This is a NOTICE Please Read.
Incident Report for LivePOS
Postmortem

Folks, I hope everyone are having some quality time with their families and loved ones, I wanted to give you a quick update on the events of the 24th.

As you know, on the 14th we encountered a hardware malfunction from one of our Data Center vendors. The vendor remedied the situation in a matter of hours and we were back in full swing. We thought the issue was resolved for good. On the 24th at approximately 1pm PST our engineers identified the same problem with the same vendor starting to resurface again. Over the course of the next three hours the Vendor’s engineers were coming up with ideas and hypothesis on how to resolve the issue, however no one really gave us a solid answer as to WHY this issue reappeared. The issue was identified as a hardware problem, but it was not clear where exactly the failure is happening.

In order to put this uncertainty behind us, we have decided to migrate our entire server array into a new region, which in essence means that we will be running the entire LivePOS system on a new set of hardware, leaving the “bad” hardware behind. Once the last store was confirmed closed, LivePOS engineers started to migrate the array as planned, that was at approximately 9PM PST. The team worked throughout the night and at approximately 2pm the following day the migration was 97% complete and LivePOS.com, Dashboard and POS transactions were all back online. The rest of the 3% was done that following night, brining the service to 100%.

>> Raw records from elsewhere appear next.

-- ==== Sys2Proof/Machine/Dma.lean ====
section
/-! DEFINITION. The DMA channels, the routing windows and the translation unit (R313–R328). A channel keeps one 64-byte
request outstanding at a time. -/
namespace Sys2Proof.Machine

/-- SRC_KIND or DST_KIND of a descriptor word (R314): 0 JOB, 1 PHYS, 2 BLOCK, 3 ZERO. -/
def dKind (w : Word) : Nat := fld w 63 60
/-- The address of a descriptor word. -/
def dAddr (w : Word) : Nat := if dKind w == 1 then fld w 51 0 else fld w 56 0
/-- LEN of a descriptor. -/
def dLen (ctl : Word) : Nat := fld ctl 39 0
/-- OWNER of a descriptor. -/
def dOwner (ctl : Word) : Nat := fld ctl 55 48
/-- TAG of a descriptor. -/
def dTag (ctl : Word) : Nat := fld ctl 63 56

/-- The rules of R314 for a descriptor posted to channel c. -/
def descLegal (s : State) (c : Nat) (src dst ctl : Word) : Bool :=
  let phys := dKind src == 1 || dKind dst == 1
  decide (dKind src ≤ 3) && decide (dKind dst ≤ 2) && fld src 59 57 == 0 && fld dst 59 57 == 0 && fld ctl 47 41 == 0 &&
    fld src 5 0 == 0 && fld dst 5 0 == 0 && dLen ctl % 64 == 0 && dLen ctl != 0 &&
    (!(bitOf ctl 40) || c == 0) && (!phys || (dOwner ctl == 11 && !(isArmed s)))

/-- The routing window of a host physical address (R317); none while the common part holds no usable content (R334, R339). -/
def windowOf (s : State) (a : Nat) : Option Window :=
  if !(topoUsable s) then none
  else
    let ws := (region s 1).content
    ((upto (fld (nthW ws 0) 47 40)).map (windowIn ws)).find? fun w => decide (w.base ≤ a) && decide (a < w.limit)

/-- The set bits of a port mask, rising. -/
def maskPorts (m : Nat) : List Nat := (upto 16).filter fun p => nbit m p

/-- The port of an address in a window (R317). -/
def portOf (w : Window) (a : Nat) : Nat :=
  let ps := maskPorts w.mask
  nthN ps (((a - w.base) / 2 ^ w.gran) % ps.length)

/-- The size in bits of a page of size code 0 4 KiB, 1 2 MiB, 2 1 GiB (R145). -/
def pageBits (code : Nat) : Nat := if code == 2 then 30 else if code == 1 then 21 else 12

/-- The walk level at which a page of a size is a leaf (R318). -/
def leafLevel (code : Nat) : Nat := if code == 2 then 2 else if code == 1 then 3 else 4

/-- The page size of a leaf at a level. -/
def levelSize (level : Nat) : Nat := if level == 2 then 2 else if level == 3 then 1 else 0

/-- The bits of a job address that a table at a level covers below its index (R318). -/
def levelShift (level : Nat) : Nat := 48 - 9 * level

/-- The index of a job address at a level (R318). -/
def levelIndex (a level : Nat) : Nat := (a / 2 ^ levelShift level) % 512

/-- A list with an element moved to its end, or added there, and cut to `n` from its end (R319). -/
def lruTouch {α : Type} [DecidableEq α] (n : Nat) (l : List α) (x : α) : List α :=
  let l := l.filter (fun y => y ≠ x) ++ [x]
  l.drop (l.length - n)

/-- A cached leaf that maps a job address (R319). -/
def tlbLeaf (s : State) (a : Nat) : Option TlbLeaf :=
  s.dma.leaves.find? fun l => a / 2 ^ pageBits l.size == l.base

/-- The deepest cached table for a job address: its level and address (R319). -/
def tlbDir (s : State) (a : Nat) : Option TlbDir :=
  (s.dma.dirs.filter fun d => a / 2 ^ (levelShift d.level + 9) == d.base).foldl
    (fun b d => match b with
      | none => some d
      | some e => if d.level > e.level then some d else some e) none

/-- Rewrite the DMA block. -/
def modDma (s : State) (f : Dma → Dma) : State := { s with dma := f s.dma }

/-- A refusal of a translation or an access: cause, level for DMA_CH_FAULT, code, capture address, and for a refused
translation the bytes to the end of what the refusing entry maps. -/
structure DmaFault where
  cause : Nat := 0
  level : Nat := 0
  code : Nat := 0
  addr : Nat := 0
  write : Bool := false
  job : Nat := 0
  span : Nat := 64
deriving DecidableEq, Repr

/-- DMA_XLATE, DMA_PERM, DMA_BUS, DMA_SKIPPED and DMA_DESC. -/
def fcXlate : Nat := fcode 10 2 0
/-- DMA_PERM. -/
def fcPerm : Nat := fcode 10 2 1
/-- DMA_BUS. -/
def fcBus : Nat := fcode 10 2 2
/-- DMA_SKIPPED. -/
def fcSkipped : Nat := fcode 10 1 3
/-- DMA_DESC. -/
def fcDesc : Nat := fcode 10 2 4

/-- A capture of access type MEM_READ or MEM_WRITE (R259). -/
def raiseMem (s : State) (code ch addr : Nat) (write : Bool) : State :=
  raise s { code := code, access := if write then 4 else 3, master := ch, addr := addr }

/-- A walk of channel c has ended; a discarded one completes an invalidation (R320). -/
def walkEnds (s : State) (c : Nat) : State :=
  let left := s.dma.dropWalks.filter (· != c)
  modDma s fun d => { d with dropWalks := left, invBusy := d.invBusy && !(left.isEmpty) }

/-- The current descriptor of a channel ends in a state; a walk of it has ended (R320), and the response of a request it leaves is
taken when it comes. -/
def dmaStops (s : State) (c st : Nat) : State :=
  let s := if s.dma.dropWalks.contains c then walkEnds s c else s
  updChan s c fun ch =>
    { ch with
      cur := { ch.cur with state := st }, busy := false, req := none, granule := [], hold := none, cut := ch.cut ++ ch.req.toList }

With the offline feature working as designed, most of you were ringing up customers and collecting payments without delays, however some of you had to close and go home before all of your transactions synced. When the stores re-opened Saturday morning the sales automatically synced and posted on the correct date of the 24th, showing you a blue logo.

With monster companies like Facebook and Netflix (who also uses AWS) going down a few times every year, no cloud solution can be fully immune to this problem, it is a simple fact of life, and while rare, we at LivePOS want to make sure that we are better prepared if this ever happens again.

In the next few weeks we are going to revisit our offline procedures and add enhancements and capabilities to the LivePOS offline system. We will post enhancements and feature updates in our weekly Friday email newsletter. Also, where applicable, we will be reaching out to some of you who were effected more than others to offer some good will compensation.

As I indicated in my last posting, I have been with LivePOS for over 10 years now, and to my knowledge this is the first time in a decade (!) that we had to deal with Data Center issues TWICE in the same month. While this is not comforting in any way, it help to know that these events are rare. Very rare, and like Murphy’s law, they always show up at the worst time.

I want to thank you again for your patience and understanding. In the past few days I have received many customer emails indicating that while the downtime was unpleasant, they were thankful for the constant updates (via our status page) and quick remedy of the situation. Thank you all for your kind words.

I want to wish you and your family a great new year, full of health and wealth.

God bless.

David Miller, Head of IT LivePOS

Posted Dec 27, 2015 - 17:25 PST

Resolved
We are (almost) done!

LivePOS.com, Admin site and POSs are now all back online. There are some final testing we need to do (on things like SMS alerts etc) which we will attend too in the next few hours. Thank you and happy holidays.
Posted Dec 25, 2015 - 14:25 PST
Update
We hope you are enjoying your holiday and spending some much needed time with your families. Our team(s) have been working throughout the night to get everything back online, it looks like we will need another 2-3 hours, which makes it 3pm PST. we will continue to post updates as things progress. Happy holidays everyone :-)
Posted Dec 25, 2015 - 11:55 PST
Update
We are informed that the time given to us by AWS (5-6) will not be sufficient for their engineers to resolve the issue. The new time frame is approximately noon PST on the 25th. We will post updates here as we get more info however we may not update this notice until noon tomorrow.
Posted Dec 25, 2015 - 00:54 PST
Investigating
Dear Customers, We are going to work into the night to remedy the issue some of you encountered today. The LivePOS system will be taken offline tonight, Dec 24th at 9pm PST for approximately 5-6 hours. During this time POS transactions will not sync (but then again all of you are home with your families anyway) and the Admin site will be unavailable. Once the maintenance window is completed everything will come back online. If you have any transactions still un-synced from today, simply click the red logo and your information will automatically sync to the LivePOS Servers. A FULL update on the red logo incident today will be posted once we are done with our investigation.
Posted Dec 24, 2015 - 17:41 PST